Media files are stored separately from the database. EmDash supports:

  • Local filesystem — Development and simple deployments
  • Cloudflare R2 — S3-compatible object storage on the edge
  • S3-compatible — Any S3-compatible object storage

Uploads use signed URLs for direct client-to-storage uploads, bypassing Workers body size limits.

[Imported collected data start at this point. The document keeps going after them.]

-- ==== Sys2Proof/Laws/Moves.lean ====
section
/-! SUPPORT. What the supply blocks can do, said once: the primitive changes (`Move`), and for each shared operation of
Gating, Metering, Asking, Known, Commit and Authentication the lemma that it is a sequence of them (`Moves`). What every
primitive change keeps, every operation keeps. -/

namespace Sys2Proof.Machine

-- One proof is elaborated at a time, so that few threads, each with its own stack, stand open at once.
set_option Elab.async false

/-- What binding and unbinding look at in an entry. -/
def Entry.place (e : Entry) : Word × Option Slot := (e.serial, e.residence)

/-- The primitive changes of the supply blocks. -/
inductive Move (s : State) : State → Prop
  /-- Latched actions tighten, or drop counts fall. -/
  | swath (w : SwathPath) (hd : w.descriptor = s.swath.descriptor) (ht : w.taken = s.swath.taken)
      (hc : ∀ i : LaneIndex, w.drops[i].total ≤ s.swath.drops[i].total)
      (ha : ∀ n : Slot, s.swath.latched[n].strictness ≤ w.latched[n].strictness)
      (hl : w.lastNumber = s.swath.lastNumber) (hr : w.refused = s.swath.refused) : Move s (s.onSwath fun _ => w)
  | residue (n : Slot) (r : Nat) (h : r < subUnits) : Move s (s.setResidue n r)
  /-- A slot's record changes, its binding kept and its pending debit in range. -/
  | slot (n : Slot) (f : SlotRecord → SlotRecord)
      (hp : (f (s.slot n)).pendingDebit ≤ max (s.slot n).pendingDebit maxNanolitres)
      (hb : (f (s.slot n)).binding = (s.slot n).binding) : Move s (s.onSlot n f)
  | commits (c : CommitUnit) : Move s { s with commits := c }
  /-- Entries change, their serials and residences kept. -/
  | known (f : List Entry → List Entry) (h : (f s.known).map Entry.place = s.known.map Entry.place) :
      Move s (s.onKnown f)
  | raise (k : EventKind) (i : Nat) (d : Word) (h : i < k.indices) : Move s (s.raise k i d)
  | place (n : Slot) (k : BusKind) : Move s (s.busPlace n k)
  | purge (n : Slot) : Move s (s.purge n)
  | watch (n : Slot) (w : Watch) : Move s (s.setWatch n w)
  | bind (n : Slot) (id : Identity) (c : Fin 16) (h : (s.slot n).binding = none)
      (hs : s.boundElsewhere id.serial n = false) : Move s (s.bindTo n id c)
  | unbind (n : Slot) : Move s ((s.writeAccount n).clearAccount n)

/-- A sequence of primitive changes. -/
inductive Moves (s : State) : State → Prop
  | refl : Moves s s
  | tail {t u : State} (h : Moves s t) (m : Move t u) : Moves s u

theorem Move.moves {s t : State} (m : Move s t) : Moves s t := .tail .refl m

theorem Moves.trans {s t u : State} (h : Moves s t) (g : Moves t u) : Moves s u := by
  induction g with
  | refl => exact h
  | tail _ m ih => exact .tail ih m

/-- What every primitive change keeps, a sequence of them keeps. -/
theorem Moves.keeps {p : State → Prop} (hp : ∀ s t, Move s t → p s → p t) {s t : State} (h : Moves s t) (hs : p s) :
    p t := by
  induction h with
  | refl => exact hs
  | tail _ m ih => exact hp _ _ m ih

/-- A field that every primitive change leaves, a sequence of them leaves. -/
theorem Moves.field {α : Type} {f : State → α} (hf : ∀ s t, Move s t → f t = f s) {s t : State} (h : Moves s t) :
    f t = f s := by
  induction h with
  | refl => rfl
  | tail _ m ih => exact (hf _ _ m).trans ih

theorem Moves.foldl {α : Type} {g : State → α → State} (hg : ∀ s a, Moves s (g s a)) (l : List α) (s : State) :
    Moves s (l.foldl g s) := by
  induction l generalizing s with
  | nil => exact .refl
  | cons a l ih => exact (hg s a).trans (ih _)

/-! ### What no move touches -/

theorem writeAccount_eq (s : State) (n : Slot) : ∃ f, s.writeAccount n = s.onKnown f := by
  unfold State.writeAccount State.onBoundEntry
  split
  · exact ⟨_, rfl⟩
  · exact ⟨id, rfl⟩

theorem busPlace_eq (s : State) (n : Slot) (k : BusKind) : ∃ q, s.busPlace n k = s.onBus fun b => { b with queue := q } := by
  unfold State.busPlace
  split
  · exact ⟨s.bus.queue, rfl⟩
  · exact ⟨_, rfl⟩

/-- The fields that the supply blocks never touch. -/
structure State.Elsewhere where
  run : RunPhase
  cause : ResetCause
  present : Vector Bool 12
  busLow : Bool
  link : Link
  heads : Vector HeadRecord 4
  nonce : Word
  decoder : Decoder
  tables : Tables
  store : Store
  pending : List Instr

/-- What the supply blocks never touch. -/
def State.elsewhere (s : State) : State.Elsewhere :=
  ⟨s.run, s.cause, s.present, s.busLow, s.link, s.heads, s.nonce, s.decoder, s.tables, s.store, s.pending⟩

theorem Move.elsewhere {s t : State} (m : Move s t) : t.elsewhere = s.elsewhere := by
  cases m with
  | place n k => obtain ⟨q, h⟩ := busPlace_eq s n k; rw [h]; rfl
  | unbind n => obtain ⟨f, h⟩ := writeAccount_eq s n; rw [h]; rfl
  | _ => rfl

theorem Moves.elsewhere {s t : State} (h : Moves s t) : t.elsewhere = s.elsewhere :=
  h.field fun _ _ m => m.elsewhere

theorem Moves.run {s t : State} (h : Moves s t) : t.run = s.run := congrArg (·.run) h.elsewhere
theorem Moves.cause {s t : State} (h : Moves s t) : t.cause = s.cause := congrArg (·.cause) h.elsewhere
theorem Moves.present {s t : State} (h : Moves s t) : t.present = s.present := congrArg (·.present) h.elsewhere
theorem Moves.busLow {s t : State} (h : Moves s t) : t.busLow = s.busLow := congrArg (·.busLow) h.elsewhere
theorem Moves.link {s t : State} (h : Moves s t) : t.link = s.link := congrArg (·.link) h.elsewhere
theorem Moves.heads {s t : State} (h : Moves s t) : t.heads = s.heads := congrArg (·.heads) h.elsewhere
theorem Moves.nonce {s t : State} (h : Moves s t) : t.nonce = s.nonce := congrArg (·.nonce) h.elsewhere
theorem Moves.decoder {s t : State} (h : Moves s t) : t.decoder = s.decoder := congrArg (·.decoder) h.elsewhere
theorem Moves.tables {s t : State} (h : Moves s t) : t.tables = s.tables := congrArg (·.tables) h.elsewhere
theorem Moves.store {s t : State} (h : Moves s t) : t.store = s.store := congrArg (·.store) h.elsewhere
theorem Moves.pending {s t : State} (h : Moves s t) : t.pending = s.pending := congrArg (·.pending) h.elsewhere

end Sys2Proof.Machine
end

Plugins extend EmDash through a WordPress-inspired hook system:

  • Content hooksbeforeCreate, afterCreate, beforeUpdate, afterUpdate, beforeDelete
  • Media hooksbeforeMediaUpload, afterMediaUpload
  • Isolated storage — Each plugin gets namespaced KV access
  • Admin UI extensions — Dashboard widgets, settings pages, custom field editors

Plugins can run in two modes:

  1. Trusted — Full access to the host environment (for first-party plugins)
  2. Sandboxed — Run in V8 isolates with capability-based permissions (for third-party plugins on Cloudflare)
astro.config.mjs
import { seoPlugin } from "@emdash-cms/plugin-seo";
emdash({
plugins: [seoPlugin({ maxTitleLength: 60 })],
});

A typical content request follows this path:

  1. Astro receives request — Your page component runs 2. Query contentgetEmDashCollection() calls Astro’s getLiveCollection() 3. Loader executesemdashLoader queries the appropriate ec_* table via Kysely 4. Data returned — Entries are mapped to Astro’s entry format with id, slug, and data 5. Page renders — Your component receives the content and renders HTML

For admin requests:

  1. Middleware authenticates — Validates session token 2. API route handles request — CRUD operations via repositories 3. Hooks firebeforeCreate, afterUpdate, etc. 4. Database updates — Kysely executes SQL 5. Response returned — JSON response to admin SPA

EmDash generates virtual modules at build time to configure the runtime:

ModulePurpose
virtual:emdash/configDatabase and storage configuration
virtual:emdash/dialectDatabase dialect factory
virtual:emdash/plugin-adminsStatic imports for plugin admin UIs

This approach ensures bundlers can properly resolve and tree-shake plugin code.